View the PDF for this guide.Go to the AWS Discussion Forum for this product.Go to the Kindle Store to download this guide in Kindle format.Did this page help you?  Yes | No |  Tell us about it...

Launch an HBase Cluster on Amazon EMR

When you launch HBase on Amazon EMR, you get the benefits of running in the Amazon Web Services (AWS) cloud—easy scaling, low cost, pay only for what you use, and ease of use. The EMR team has tuned HBase to run optimally on AWS. For more information about HBase and running it on Amazon EMR, see Store Data with HBase.
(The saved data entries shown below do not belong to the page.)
/-- The MSG of a journal entry: its source is read, then its record is claimed; the answer tells whether it is done. -/
def sendMessage (s : State) (slot : Nat) (e : JEntry) : State × Nat × Bool :=
  let n := e.msgLen / 8
  match checkUnits s slot e .read e.src 0 n (sourceAllowed slot e) with
  | (s1, 0) =>
    match readUnitsAt s1 slot e e.src 0 n with
    | (s2, .error c) => (s2, c, true)
    | (s2, .ok l) =>
      match translate s2 (coreOf slot) e.dom e.vb.toNat .write e.sup slot with
      | (s3, .error r) => (logError s3 (clusterOf slot) 4 slot e.dom 0 r 0 0 e.vb 0, 0x100 + r, true)
      | (s3, .ok (.deep pa)) =>
        let sup :=
          match pageEntry s3 (coreOf slot) e.dom e.vb.toNat with
          | some t => t.leaf.getLsbD 7
          | none => false
        deliverMessage s3 ⟨e.vb, e.dom, pa, sup⟩ e.vd l (some (slot, e.id))
      | (s3, .ok (.remote pkg pa)) =>
        if s3.ring.failed.contains pkg then (s3, 0x0E00, true)
        else
          let r := deliverRemote s3 pkg pa e.vd l
          (r.1, r.2, true)
      | (s3, .ok _) => (logError s3 (clusterOf slot) 4 slot e.dom 0 12 0 0 e.vb 0, 0x10C, true)
  | (s1, c) => (s1, c, true)

/-- A message whose record is claimed and kept for want of a place: it settles once the record has one. -/
def JEntry.claimed (e : JEntry) : Bool := e.fn = 4 && e.chunks != 0

/-- The MSG due in a queue is delivered; one that CANCEL stopped before its claim settles as cancelled (17 R373). -/
def messagePart (s : State) (slot : Nat) (e : JEntry) : State :=
  if e.stop then finishCopy s slot e.id 0x0400
  else
    let r := sendMessage s slot e
    let s1 := modEntry r.1 slot e.id (fun x => { x with chunks := 1 })
    if r.2.2 then finishCopy s1 slot e.id r.2.1 else s1

/-- MESSAGE_DELIVERY: the message due in an own queue is delivered; or one of another package arrives for a record of
the context's domain. -/
def execMessageDelivery (src : MsgSource) (s : State) : Host.Outcome State Fault Refusal :=
  match src with
  | .own core q =>
    match (copyFlight s core.toNat q.toNat).find?
        (fun x => x.2.fn = 4 && !x.2.claimed && decide (x.2.next ≤ s.cycle)) with
    | none => .next s
    | some (slot, e) => .next (messagePart s slot e)
  | .peer handler va record sup payload =>
    let units := (List.range (payload.length / 8)).map (fun i =>
      (List.range 8).foldl (fun n b => n + ((payload[8 * i + b]?).getD 0).toNat * 256 ^ b) 0)
    .next (deliverMessage s ⟨va, s.cur.dom.toNat, record.toNat, sup⟩ handler units none).1

/-! ### Code tables (17 R371, 18 R378) -/

/-- The table's code lengths are valid: some symbol is used, no length above 15, the tail zero, the sum at most 1. -/
def tableOk (l : List Nat) : Bool :=
  let h := l.take 256
  decide (256 ≤ l.length) && h.all (fun n => decide (n ≤ 15)) && h.any (fun n => n != 0) &&
    (l.drop 256).all (fun n => n = 0) &&
    decide (h.foldl (fun t n => if n = 0 then t else t + 2 ^ (15 - n)) 0 ≤ 2 ^ 15)

/-- The bytes of a list of 8-byte units. -/
def unitBytes (l : List Nat) : List Nat := l.flatMap (fun v => (List.range 8).map (fun b => v / 256 ^ b % 256))

/-- DTLD reads its table and puts it into force. -/
def loadTable (s : State) (slot : Nat) (e : JEntry) : State × Nat :=
  match readUnitsAt s slot e e.src 0 (e.vb.toNat / 8) with
  | (s1, .error c) => (s1, c)
  | (s1, .ok l) =>
    let bytes := unitBytes l
    if tableOk bytes then ({ s1 with codeTabs := s1.codeTabs.set (e.vd.toNat % 16) (bytes.take 256) }, 0) else (s1, 0x0D00)

/-! ### Starts and chunks (17 R349, R363, R365) -/

/-- A started command sets out: marking, or the time of its first part. -/
def beginCopy (s : State) (slot : Nat) (e : JEntry) : State :=
  let core := coreOf slot
  let first (t : State) (bytes : Nat) : State :=
    let due := movedAt t core e.q bytes
    modEntry t slot e.id (fun x => { x with next := Nat.max due (t.cycle + 1) })
  if e.fn ≤ 1 then
    if e.fn = 1 && !mapOk e.map (e.aux.getLsbD 2) then finishCopy s slot e.id 0x0800
    else
      match markDestination s slot e e.len with
      | (s1, 0) =>
        -- a replay may find every chunk moved (20 R412, R420)
        if e.len ≤ 4096 * e.chunks then finishCopy s1 slot e.id 0
        else first s1 (Nat.min 4096 (e.len - 4096 * e.chunks))
      | (s1, c) => finishCopy s1 slot e.id c
  else if e.fn = 4 then if e.claimed then finishCopy s slot e.id 0 else first s e.msgLen
  else if e.fn = 5 then first s e.vb.toNat
  else if (if e.counts then decide (0 < kvEntries e && kvEntries e ≤ e.chunks) else decide (kvBlocks e ≤ e.chunks)) then
    finishCopy s slot e.id 0
  else if e.counts then first s 128
  else first s ((if e.first = 0 then kvFirst s slot e else e.first) * (kvPositions e (e.vb.toNat / 64 + e.chunks)).length)

/-- A journal entry is read: an error is found, and one of two bits fails its command (20 R427; DESIGN CHOICE, log entry 86). -/
def readJournal (s : State) (slot : Nat) (e : JEntry) : State × Bool :=
  if e.flips = 0 then (s, true)
  else
    let s1 := logFlips s slot e.dom 6 (BitVec.ofNat 64 (96 + journalIndex s slot e.id)) e.flips
    let s2 := modEntry s1 slot e.id (fun x => { x with flips := 0 })
    if popcount e.flips < 2 then (s2, true) else (finishCopy s2 slot e.id 0x200, false)

/-- The command at the head of a queue starts, if it may. -/
def startCopy (s0 : State) (core q : Nat) : State :=
  match firstBy pushedBefore (copyQueue s0 core q) with
  | none => s0
  | some (slot, e) =>
    let (s, ok) := readJournal s0 slot e
    if !ok then s
    else if s.cycle ≤ e.pushed || decide (8 ≤ (copyFlight s core q).length) then s
    else
      let token : Option State :=
        if e.started then some s
        else
          match waitToken e.w1 with
          | none => some s
          | some t => takeToken s slot t
      match token with
      | none => s
      | some s1 =>
        let s2 := s1.modSlot slot (fun x => { x with progress := 0, moved := true })
        beginCopy (modEntry s2 slot e.id (fun x => { x with started := true, running := true })) slot { e with flips := 0 }

/-- COPY_COMMAND_START of the context's core and queue. -/
def execCopyCommandStart (s : State) : Host.Outcome State Fault Refusal := .next (startCopy s (coreOf s.me) s.cur.q.toNat)

/-- One 4 KiB chunk of the packed side: its source units are checked and read, once their translations are there, then written; a failed
chunk writes nothing. -/
def copyChunk (s : State) (slot : Nat) (e : JEntry) : State :=
  let o := 4096 * e.chunks
  let n := Nat.min 4096 (e.len - o) / 8
  match stalledUnit s slot e o n with
  | some p => noteStall s slot p
  | none =>
    match checkUnits s slot e .read e.src o n (sourceAllowed slot e) with
    | (s1, 0) =>
      if unitsWait s1 slot e e.src o n then s1
      else
        match readUnitsAt s1 slot e e.src o n with
        | (s2, .error c) => finishCopy s2 slot e.id c
        | (s2, .ok l) =>
          match writeUnitsAt s2 slot e o l with
          | (s3, 0) =>
            let s4 := modEntry s3 slot e.id (fun x => { x with chunks := x.chunks + 1 })
            if e.stop then finishCopy s4 slot e.id 0x0400
            else if e.len ≤ o + 4096 then finishCopy s4 slot e.id 0
            else
              let due := movedAt s4 (coreOf slot) e.q (Nat.min 4096 (e.len - (o + 4096)))
              modEntry s4 slot e.id (fun x => { x with next := due })
          | (s3, c) => finishCopy s3 slot e.id c
    | (s1, c) => finishCopy s1 slot e.id c

/-- The command in flight whose next part is due does it; a message is a step of its own. -/
def copyPart (s0 : State) (core q : Nat) : State :=
  let ready := (copyFlight s0 core q).filter (fun x => !x.2.claimed && decide (x.2.next ≤ s0.cycle))
  match firstBy (fun a b => decide (a.2.next < b.2.next) || (a.2.next = b.2.next && pushedBefore a b)) ready with
  | none => s0
  | some (slot, e) =>
    let (s, ok) := readJournal s0 slot e
    let c : Context := ⟨BitVec.ofNat 8 slot, .loader, BitVec.ofNat 1 q, BitVec.ofNat 4 e.dom, .up, 0⟩
    if !ok then s
    else if e.fn ≤ 1 then copyChunk s slot e
    else if e.fn = 4 then
      { s with agenda := .event c (.messageDelivery (.own (BitVec.ofNat 6 core) (BitVec.ofNat 1 q))) :: s.agenda }
    else if e.fn = 5 then
      let r := loadTable s slot e
      finishCopy r.1 slot e.id r.2
    else kvPart s core q

end Sys2Proof.Machine
end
The following procedure shows how to launch an HBase cluster with the default settings. If your application needs custom settings, you can configure HBase as described in Configure HBase.

Note

HBase configuration can only be done at launch time.

For production environments, we recommend that you launch HBase on one cluster and launch any analysis tools, such as Hive, on a separate cluster. This ensures that HBase has ready access to the CPU and memory resources it requires.

To launch an HBase cluster using the console

  1. Sign in to the AWS Management Console and open the Amazon Elastic MapReduce console at https://console.aws.amazon.com/elasticmapreduce/.

  2. Click Create New Job Flow.

    Amazon EMR console
  3. In the DEFINE JOB FLOW page, enter the following:

    1. Enter a name in the Job Flow Name field.

      We recommend that you use a descriptive name. It does not need to be unique.

    2. Select a version of Hadoop to run on your cluster in Hadoop Version. You can choose to run the Amazon distribution of Hadoop or one of two MapR distributions. For more information about MapR distributions for Hadoop, see Using the MapR Distribution for Hadoop.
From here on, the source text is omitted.